Realistic. When one implements this part of the plan, Rabbi Stilerman says it is crucial to ask oneself two questions: a) Did anyone ever before do what I’m planning to do? And b) What’s my own track record on endeavors like this? It’s important to arrive at honest answers to these questions, he says, because setting unrealistic expectations can have devastating consequences when they go unmet.
“Everyone’s heard the expression, ‘Nothing succeeds like success,’” says Reb Nochum, “but I’d like to add a corollary: ‘Nothing fails like failure.’ If you experience a really crushing failure, it can set you way back in terms of your own inspiration and motivation.

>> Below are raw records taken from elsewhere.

-- ==== Sys2Proof/Laws/Lists.lean ====
section
/-! SUPPORT. Keyed lists, fixed-length vectors and lanes: what one entry reads as after another was written. -/

namespace Sys2Proof.Machine

/-! ### Keyed lists -/

theorem lookup_pair {α : Type} (j i : Nat) (w : α) (r : List (Nat × α)) :
    List.lookup j ((i, w) :: r) = if j = i then some w else List.lookup j r := by
  by_cases h : j = i
  · simp [h]
  · have : (j == i) = false := by simpa using h
    simp only [List.lookup_cons, this, if_neg h]

theorem lookup_aset {α : Type} (l : List (Nat × α)) (k : Nat) (v : α) (j : Nat) :
    List.lookup j (aset l k v) = if j = k then some v else List.lookup j l := by
  induction l with
  | nil => simp [aset, lookup_pair]
  | cons p r ih =>
    obtain ⟨i, w⟩ := p
    simp only [aset]
    split
    · simp [lookup_pair]
    · split
      · rename_i h
        subst h
        simp only [lookup_pair]
        split <;> rfl
      · simp only [lookup_pair, ih]
        split
        · rename_i h2 h
          subst h
          rw [if_neg (fun e => h2 e.symm)]
        · rfl

@[simp] theorem aget_aset {α : Type} (d : α) (l : List (Nat × α)) (k : Nat) (v : α) (j : Nat) :
    aget d (aset l k v) j = if j = k then v else aget d l j := by
  by_cases h : j = k <;> simp [aget, lookup_aset, h]

/-- Rising keys, entry by entry. -/
theorem risingKeys_cons {α : Type} (j : Nat) (w : α) (r : List (Nat × α)) :
    risingKeys ((j, w) :: r) = true ↔ (∀ p ∈ r, j < p.1) ∧ risingKeys r = true := by
  induction r generalizing j w with
  | nil => simp [risingKeys]
  | cons q r ih =>
    obtain ⟨k, x⟩ := q
    rw [risingKeys, Bool.and_eq_true, decide_eq_true_eq]
    constructor
    · rintro ⟨h1, h2⟩
      refine ⟨fun p hp => ?_, h2⟩
      rcases List.mem_cons.1 hp with rfl | hp
      · exact h1
      · exact lt_trans h1 (((ih k x).1 h2).1 p hp)
    · exact fun h => ⟨h.1 _ List.mem_cons_self, h.2⟩

theorem mem_aset {α : Type} (l : List (Nat × α)) (k : Nat) (v : α) (p : Nat × α) (h : p ∈ aset l k v) : p = (k, v) ∨ p ∈ l := by
  induction l with
  | nil => simpa [aset] using h
  | cons q r ih =>
    obtain ⟨i, w⟩ := q
    simp only [aset] at h
    split at h
    · simpa using h
    · split at h
      · rcases List.mem_cons.1 h with h | h
        · exact .inl h
        · exact .inr (List.mem_cons_of_mem _ h)
      · rcases List.mem_cons.1 h with h | h
        · exact .inr (by simp [h])
        · exact (ih h).imp id (List.mem_cons_of_mem _)

/-- Writing keeps the keys rising. -/
theorem risingKeys_aset {α : Type} (l : List (Nat × α)) (k : Nat) (v : α) (h : risingKeys l = true) :
    risingKeys (aset l k v) = true := by
  induction l with
  | nil => rfl
  | cons q r ih =>
    obtain ⟨i, w⟩ := q
    obtain ⟨h1, h2⟩ := (risingKeys_cons i w r).1 h
    simp only [aset]
    split
    · rename_i hk
      refine (risingKeys_cons _ _ _).2 ⟨fun p hp => ?_, h⟩
      rcases List.mem_cons.1 hp with rfl | hp
      · exact hk
      · exact lt_trans hk (h1 p hp)
    · split
      · rename_i hk
        exact (risingKeys_cons _ _ _).2 ⟨hk ▸ h1, h2⟩
      · refine (risingKeys_cons _ _ _).2 ⟨fun p hp => ?_, ih h2⟩
        rcases mem_aset r k v p hp with rfl | hp
        · omega
        · exact h1 p hp

/-! ### Memory -/

theorem mem_memSet (m : List Host.Cell) (a : Nat) (v : Byte) (p : Host.Cell) (h : p ∈ Mem.set m a v) : p = (a, v) ∨ p ∈ m := by
  induction m with
  | nil =>
    simp only [Mem.set] at h
    split at h
    · simp at h
    · exact .inl (by simpa using h)
  | cons q r ih =>
    obtain ⟨b, w⟩ := q
    simp only [Mem.set] at h
    split at h
    · split at h
      · exact .inr h
      · rcases List.mem_cons.1 h with h | h
        · exact .inl h
        · exact .inr h
    · split at h
      · split at h
        · exact .inr (List.mem_cons_of_mem _ h)
        · rcases List.mem_cons.1 h with h | h
          · exact .inl h
          · exact .inr (List.mem_cons_of_mem _ h)
      · rcases List.mem_cons.1 h with h | h
        · exact .inr (by simp [h])
        · exact (ih h).imp id (List.mem_cons_of_mem _)

theorem risingKeys_memSet (m : List Host.Cell) (a : Nat) (v : Byte) (h : risingKeys m = true) : risingKeys (Mem.set m a v) = true := by
  induction m with
  | nil =>
    simp only [Mem.set]
    split <;> rfl
  | cons q r ih =>
    obtain ⟨b, w⟩ := q
    obtain ⟨h1, h2⟩ := (risingKeys_cons b w r).1 h
    simp only [Mem.set]
    split
    · split
      · exact h
      · rename_i ha _
        refine (risingKeys_cons _ _ _).2 ⟨fun p hp => ?_, h⟩
        rcases List.mem_cons.1 hp with rfl | hp
        · exact ha
        · exact lt_trans ha (h1 p hp)
    · split
      · split
        · exact h2
        · rename_i ha _
          exact (risingKeys_cons _ _ _).2 ⟨ha ▸ h1, h2⟩
      · refine (risingKeys_cons _ _ _).2 ⟨fun p hp => ?_, ih h2⟩
        rcases mem_memSet r a v p hp with rfl | hp
        · omega
        · exact h1 p hp

theorem allListed_memSet (m : List Host.Cell) (a : Nat) (v : Byte) (h : m.all (fun c => c.2 != unlistedByte) = true) :
    (Mem.set m a v).all (fun c => c.2 != unlistedByte) = true := by
  rw [List.all_eq_true] at h ⊢
  induction m with
  | nil =>
    intro p hp
    simp only [Mem.set] at hp
    split at hp
    · simp at hp
    · rename_i hv
      simp only [List.mem_singleton] at hp
      subst hp
      simpa using hv
  | cons q r ih =>
    obtain ⟨b, w⟩ := q
    have hr := ih (fun p hp => h p (List.mem_cons_of_mem _ hp))
    intro p hp
    simp only [Mem.set] at hp
    split at hp
    · split at hp
      · exact h p hp
      · rename_i hv
        rcases List.mem_cons.1 hp with rfl | hp
        · simpa using hv
        · exact h p hp
    · split at hp
      · split at hp
        · exact h p (List.mem_cons_of_mem _ hp)
        · rename_i hv
          rcases List.mem_cons.1 hp with rfl | hp
          · simpa using hv
          · exact h p (List.mem_cons_of_mem _ hp)
      · rcases List.mem_cons.1 hp with rfl | hp
        · exact h _ List.mem_cons_self
        · exact hr p hp

/-- Writing a byte keeps the canonical form. -/
theorem Mem.wf_set (m : List Host.Cell) (a : Nat) (v : Byte) (h : Mem.wf m = true) : Mem.wf (Mem.set m a v) = true := by
  rw [Mem.wf, Bool.and_eq_true] at h ⊢
  exact ⟨risingKeys_memSet m a v h.1, allListed_memSet m a v h.2⟩

/-- Writing bytes keeps the canonical form. -/
theorem Mem.wf_write (bs : List Byte) (m : List Host.Cell) (a : Nat) (h : Mem.wf m = true) : Mem.wf (Mem.write m a bs) = true := by
  induction bs generalizing m a with
  | nil => exact h
  | cons b bs ih => exact ih _ _ (Mem.wf_set m a b h)

theorem lookup_none_of_lt {α : Type} (m : List (Nat × α)) (a : Nat) (h : ∀ p ∈ m, a < p.1) : List.lookup a m = none := by
  induction m with
  | nil => rfl
  | cons q r ih =>
    obtain ⟨b, w⟩ := q
    have hb : a < b := h (b, w) List.mem_cons_self
    rw [lookup_pair, if_neg (by omega)]
    exact ih (fun p hp => h p (List.mem_cons_of_mem _ hp))

/-- A byte reads as it was written, every other byte as before. -/
theorem Mem.get_set (m : List Host.Cell) (a : Nat) (v : Byte) (b : Nat) (h : risingKeys m = true) :
    Mem.get (Mem.set m a v) b = if b = a then v else Mem.get m b := by
  unfold Mem.get aget
  induction m with
  | nil =>
    simp only [Mem.set]
    split
    · rename_i hv
      subst hv
      simp
    · rw [lookup_pair]
      split <;> rfl
  | cons q r ih =>
    obtain ⟨c, w⟩ := q
    obtain ⟨h1, h2⟩ := (risingKeys_cons c w r).1 h
    have ih := ih h2
    simp only [Mem.set]
    split
    · rename_i ha
      have hn : List.lookup a ((c, w) :: r) = none := lookup_none_of_lt _ _ (by
        intro p hp
        rcases List.mem_cons.1 hp with rfl | hp
        · exact ha
        · exact lt_trans ha (h1 p hp))
      split
      · rename_i hv
        split
        · rename_i hb
          rw [hb, hn, hv]
          rfl
        · rfl
      · rw [lookup_pair]
        split <;> rfl
    · split
      · rename_i ha
        subst ha
        have hn : List.lookup a r = none := lookup_none_of_lt _ _ h1
        split
        · rename_i hv
          rw [lookup_pair]
          split
          · rename_i hb
            rw [hb, hn, hv]
            rfl
          · rfl
        · simp only [lookup_pair]
          split <;> rfl
      · rename_i hlt hne
        simp only [lookup_pair]
        split
        · rename_i hb
          subst hb
          rw [if_neg (fun e => hne e.symm)]
        · exact ih

/-! ### Setts and homes -/

@[simp] theorem State.sett_setSett (s : State) (n m : Nat) (x : Sett) :
    (s.setSett n x).sett m = if m = n then x else s.sett m := aget_aset _ _ _ _ _

@[simp] theorem State.sett_modSett (s : State) (n m : Nat) (f : Sett → Sett) :
    (s.modSett n f).sett m = if m = n then f (s.sett n) else s.sett m := aget_aset _ _ _ _ _

@[simp] theorem State.me_modMe (s : State) (f : Sett → Sett) : (s.modMe f).me = f s.me := by
  simp [State.me, State.modMe]

theorem State.me_modSett (s : State) (n : Nat) (f : Sett → Sett) :
    (s.modSett n f).me = if s.cur.sett = n then f s.me else s.me := by
  show (s.modSett n f).sett s.cur.sett = _
  rw [State.sett_modSett]
  split
  · rename_i h
    rw [← h]
    rfl
  · rfl

theorem State.sett_modMe (s : State) (m : Nat) (f : Sett → Sett) :
    (s.modMe f).sett m = if m = s.cur.sett then f s.me else s.sett m := by
  simp [State.modMe, State.me]

@[simp] theorem State.sett_takeId (s : State) (m : Nat) : s.takeId.sett m = s.sett m := rfl
@[simp] theorem State.sett_takeFree (s : State) (m : Nat) : s.takeFree.sett m = s.sett m := rfl
@[simp] theorem State.sett_atClk (s : State) (c : Nat) (e : Event) (m : Nat) : (s.atClk c e).sett m = s.sett m := rfl
@[simp] theorem State.sett_soon (s : State) (e : Event) (m : Nat) : (s.soon e).sett m = s.sett m := rfl
@[simp] theorem State.me_takeId (s : State) : s.takeId.me = s.me := rfl
@[simp] theorem State.me_takeFree (s : State) : s.takeFree.me = s.me := rfl
@[simp] theorem State.me_atClk (s : State) (c : Nat) (e : Event) : (s.atClk c e).me = s.me := rfl
@[simp] theorem State.me_soon (s : State) (e : Event) : (s.soon e).me = s.me := rfl

/-! ### Vectors -/

theorem Vec.get_eq {α : Type} {n : Nat} (v : Vector α n) (i : Fin n) : v.get i = v[i.val] := rfl

@[simp] theorem Vec.get_set {α : Type} {n : Nat} (v : Vector α n) (i j : Fin n) (x : α) :
    (v.set i x).get j = if j = i then x else v.get j := by
  simp only [Vec.get_eq, Vector.getElem_set, Fin.ext_iff, eq_comm]

@[simp] theorem Vec.get_upd {α : Type} {n : Nat} (v : Vector α n) (i j : Fin n) (f : α → α) :
    (Vec.upd v i f).get j = if j = i then f (v.get i) else v.get j := Vec.get_set v i j _

@[simp] theorem Vec.get_map {α β : Type} {n : Nat} (v : Vector α n) (f : α → β) (i : Fin n) :
    (v.map f).get i = f (v.get i) := by simp [Vector.get, Vector.map]

/-! ### Units of a sett -/

theorem UnitId.idx_inj (u v : UnitId) : u.idx = v.idx ↔ u = v := by
  constructor
  · intro h
    cases u with
    | elem n => cases v with
      | elem m =>
        have : n.val = m.val := by simpa [UnitId.idx] using congrArg Fin.val h
        exact congrArg UnitId.elem (Fin.ext this)
      | hoist =>
        have : n.val = 16 := congrArg Fin.val h
        omega
    | hoist => cases v with
      | elem m =>
        have : 16 = m.val := congrArg Fin.val h
        omega
      | hoist => rfl
  · rintro rfl; rfl

@[simp] theorem Sett.ctl_modCtl (x : Sett) (u v : UnitId) (f : UnitCtl → UnitCtl) :
    (x.modCtl u f).ctl v = if v = u then f (x.ctl u) else x.ctl v := by
  simp [Sett.ctl, Sett.modCtl, UnitId.idx_inj]

@[simp] theorem Sett.auxOf_modAux (x : Sett) (u v : UnitId) (f : UnitAux → UnitAux) :
    (x.modAux u f).auxOf v = if v = u then f (x.auxOf u) else x.auxOf v := by
  simp [Sett.auxOf, Sett.modAux, UnitId.idx_inj]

Tefillah. Rav Stilerman says that this final component is the most important to the success of the entire plan. “Without tefillah, without the knowledge that we put in our hishtadlus but the end results are really up to Hashem … it won’t go,” he states simply. It’s a balance, however: “I taught this course in Lakewood about eight years ago. Once the mashgiach, Rav Mattisyahu Salomon, sat in. At the end he said, ‘Without tefillah, nothing happens. Of course we have to do our hishtadlus. This hishtadlus includes heartfelt tefillah, and b’ezras Hashem our tefillos will be answered with tovah.’
“That’s really the most empowering part. After you do your hishtadlus, you can just be calm knowing that Hashem will do His.”
Who’s the Real Giver?
Rabbi Stilerman says that sometimes, the greatest gift you can give is enabling someone else to be the giver. He shares a story. “My brother Rav Pinchas Gruman lives in Los Angeles, one of founding rabbanim of the kehillah there. (Yes, we have the same two parents, but when we escaped Russia, we had to change passports, and he and I ended up with different last names.) He’s one of five people to have smichah from Rav Aharon Kotler ztz”l. Rav Shneur Kotler ztz”l was very close to my brother, and stayed at his house all the time when he came to California. Once I happened to be there at my brother's house at the same time as Reb Shneur. He asked me to come along with him to one of the balabatim, whom I knew through my own fundraising. Reb Shneur gave him a pitch for Lakewood. This gvir was very much moved. I didn’t usually see that when I went to him. He also usually didn’t write a check right away, but this time he did.
“Reb Shneur thanked him very much, we went out and he unfolded the check and saw that it was for $100. He became very distraught, to the point of tears. I tried to comfort him, but he waved me off. He explained that what saddened him so greatly was that this check was this man’s whole connection to Yiddishkeit. ‘I’m not crying for myself,’ Reb Shneur said. ‘I’m crying for his lost opportunity, for his neshamah. He could have built Lakewood. I’m not sad for myself, I did my hishtadlus. I feel bad for him.’
“Rav Shneur told me, bsheim his father, that if you enable other people to give, it’s much greater than if you give yourself.”